**YOUR INSTRUCTIONS**
Find how many lines in the data below mention "words". Give the number only.

Saved data entries:
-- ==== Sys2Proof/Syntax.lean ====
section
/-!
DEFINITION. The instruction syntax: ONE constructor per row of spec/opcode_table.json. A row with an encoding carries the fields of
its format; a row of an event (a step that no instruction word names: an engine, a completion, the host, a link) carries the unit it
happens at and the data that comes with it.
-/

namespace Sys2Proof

* * *

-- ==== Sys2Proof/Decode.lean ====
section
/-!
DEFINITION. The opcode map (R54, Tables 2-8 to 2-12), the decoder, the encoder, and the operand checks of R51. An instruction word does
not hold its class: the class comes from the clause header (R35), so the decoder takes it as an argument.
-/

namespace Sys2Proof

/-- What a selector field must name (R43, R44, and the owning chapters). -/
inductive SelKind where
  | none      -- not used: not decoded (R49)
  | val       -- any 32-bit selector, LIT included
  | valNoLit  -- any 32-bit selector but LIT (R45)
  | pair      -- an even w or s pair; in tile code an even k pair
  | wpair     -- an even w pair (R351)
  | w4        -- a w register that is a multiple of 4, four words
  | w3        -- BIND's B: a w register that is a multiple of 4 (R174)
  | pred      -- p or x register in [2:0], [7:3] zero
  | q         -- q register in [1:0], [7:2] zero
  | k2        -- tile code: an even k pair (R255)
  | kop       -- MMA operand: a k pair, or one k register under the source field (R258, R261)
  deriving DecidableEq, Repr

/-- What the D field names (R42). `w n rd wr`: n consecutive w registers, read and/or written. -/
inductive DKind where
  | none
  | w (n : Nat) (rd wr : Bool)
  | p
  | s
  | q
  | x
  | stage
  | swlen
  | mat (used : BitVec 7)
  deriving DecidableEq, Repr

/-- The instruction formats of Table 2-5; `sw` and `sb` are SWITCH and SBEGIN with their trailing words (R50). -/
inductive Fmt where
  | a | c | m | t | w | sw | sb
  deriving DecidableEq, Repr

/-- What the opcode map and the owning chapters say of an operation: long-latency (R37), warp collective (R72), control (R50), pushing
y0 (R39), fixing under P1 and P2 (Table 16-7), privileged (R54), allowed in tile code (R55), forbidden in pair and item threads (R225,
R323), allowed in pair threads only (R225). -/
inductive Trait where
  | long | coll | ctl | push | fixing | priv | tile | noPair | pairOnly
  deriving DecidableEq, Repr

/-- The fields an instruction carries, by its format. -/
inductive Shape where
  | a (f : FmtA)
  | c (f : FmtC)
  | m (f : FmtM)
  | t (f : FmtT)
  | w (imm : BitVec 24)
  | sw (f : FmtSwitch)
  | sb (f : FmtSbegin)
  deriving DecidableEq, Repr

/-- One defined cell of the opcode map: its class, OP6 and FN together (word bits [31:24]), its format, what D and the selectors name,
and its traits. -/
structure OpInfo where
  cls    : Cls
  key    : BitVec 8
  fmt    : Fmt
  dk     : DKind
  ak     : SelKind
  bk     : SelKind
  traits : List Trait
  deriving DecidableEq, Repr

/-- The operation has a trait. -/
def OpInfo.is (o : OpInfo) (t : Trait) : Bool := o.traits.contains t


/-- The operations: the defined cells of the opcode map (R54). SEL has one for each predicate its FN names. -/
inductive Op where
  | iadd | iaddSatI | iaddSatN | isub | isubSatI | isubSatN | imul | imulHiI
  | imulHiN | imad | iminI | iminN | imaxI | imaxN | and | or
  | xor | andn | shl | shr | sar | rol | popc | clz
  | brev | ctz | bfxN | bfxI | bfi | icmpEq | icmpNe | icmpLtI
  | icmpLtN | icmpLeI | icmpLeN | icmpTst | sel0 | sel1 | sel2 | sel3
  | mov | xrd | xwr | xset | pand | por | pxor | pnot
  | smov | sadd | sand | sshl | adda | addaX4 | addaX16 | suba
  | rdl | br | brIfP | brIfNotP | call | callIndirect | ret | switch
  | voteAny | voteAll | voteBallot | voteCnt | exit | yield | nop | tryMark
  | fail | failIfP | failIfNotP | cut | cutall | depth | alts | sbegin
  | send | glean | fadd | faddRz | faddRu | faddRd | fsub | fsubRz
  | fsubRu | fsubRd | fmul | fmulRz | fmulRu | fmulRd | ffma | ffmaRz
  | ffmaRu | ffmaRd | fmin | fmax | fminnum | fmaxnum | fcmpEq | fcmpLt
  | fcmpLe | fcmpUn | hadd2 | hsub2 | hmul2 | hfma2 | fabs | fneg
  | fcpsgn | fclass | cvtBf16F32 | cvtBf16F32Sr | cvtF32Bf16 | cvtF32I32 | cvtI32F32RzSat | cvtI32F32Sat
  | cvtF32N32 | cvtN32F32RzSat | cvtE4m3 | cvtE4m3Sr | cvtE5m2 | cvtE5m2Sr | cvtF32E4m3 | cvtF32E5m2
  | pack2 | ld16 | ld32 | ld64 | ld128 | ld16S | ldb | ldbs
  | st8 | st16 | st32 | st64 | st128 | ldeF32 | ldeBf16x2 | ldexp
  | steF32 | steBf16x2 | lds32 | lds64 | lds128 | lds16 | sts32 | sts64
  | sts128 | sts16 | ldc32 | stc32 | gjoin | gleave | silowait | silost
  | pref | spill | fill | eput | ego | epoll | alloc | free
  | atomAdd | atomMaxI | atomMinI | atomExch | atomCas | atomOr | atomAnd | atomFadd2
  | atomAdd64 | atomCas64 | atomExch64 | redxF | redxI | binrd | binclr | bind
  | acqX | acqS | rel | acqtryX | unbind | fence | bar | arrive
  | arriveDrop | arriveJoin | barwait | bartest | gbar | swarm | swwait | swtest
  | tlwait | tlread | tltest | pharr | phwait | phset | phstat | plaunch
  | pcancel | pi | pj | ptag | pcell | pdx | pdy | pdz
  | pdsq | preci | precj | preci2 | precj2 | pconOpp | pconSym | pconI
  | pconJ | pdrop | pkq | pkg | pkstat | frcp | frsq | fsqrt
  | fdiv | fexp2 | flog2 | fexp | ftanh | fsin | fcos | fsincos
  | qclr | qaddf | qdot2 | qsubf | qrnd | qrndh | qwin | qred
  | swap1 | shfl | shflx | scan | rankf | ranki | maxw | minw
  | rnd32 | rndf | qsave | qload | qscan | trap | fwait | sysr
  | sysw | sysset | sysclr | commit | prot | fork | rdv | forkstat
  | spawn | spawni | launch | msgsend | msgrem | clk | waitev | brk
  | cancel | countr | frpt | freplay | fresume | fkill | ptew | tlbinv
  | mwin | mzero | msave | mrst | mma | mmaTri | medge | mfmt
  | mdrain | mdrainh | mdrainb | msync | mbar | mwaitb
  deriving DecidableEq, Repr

**RESULT FOR THIS EXERCISE**
2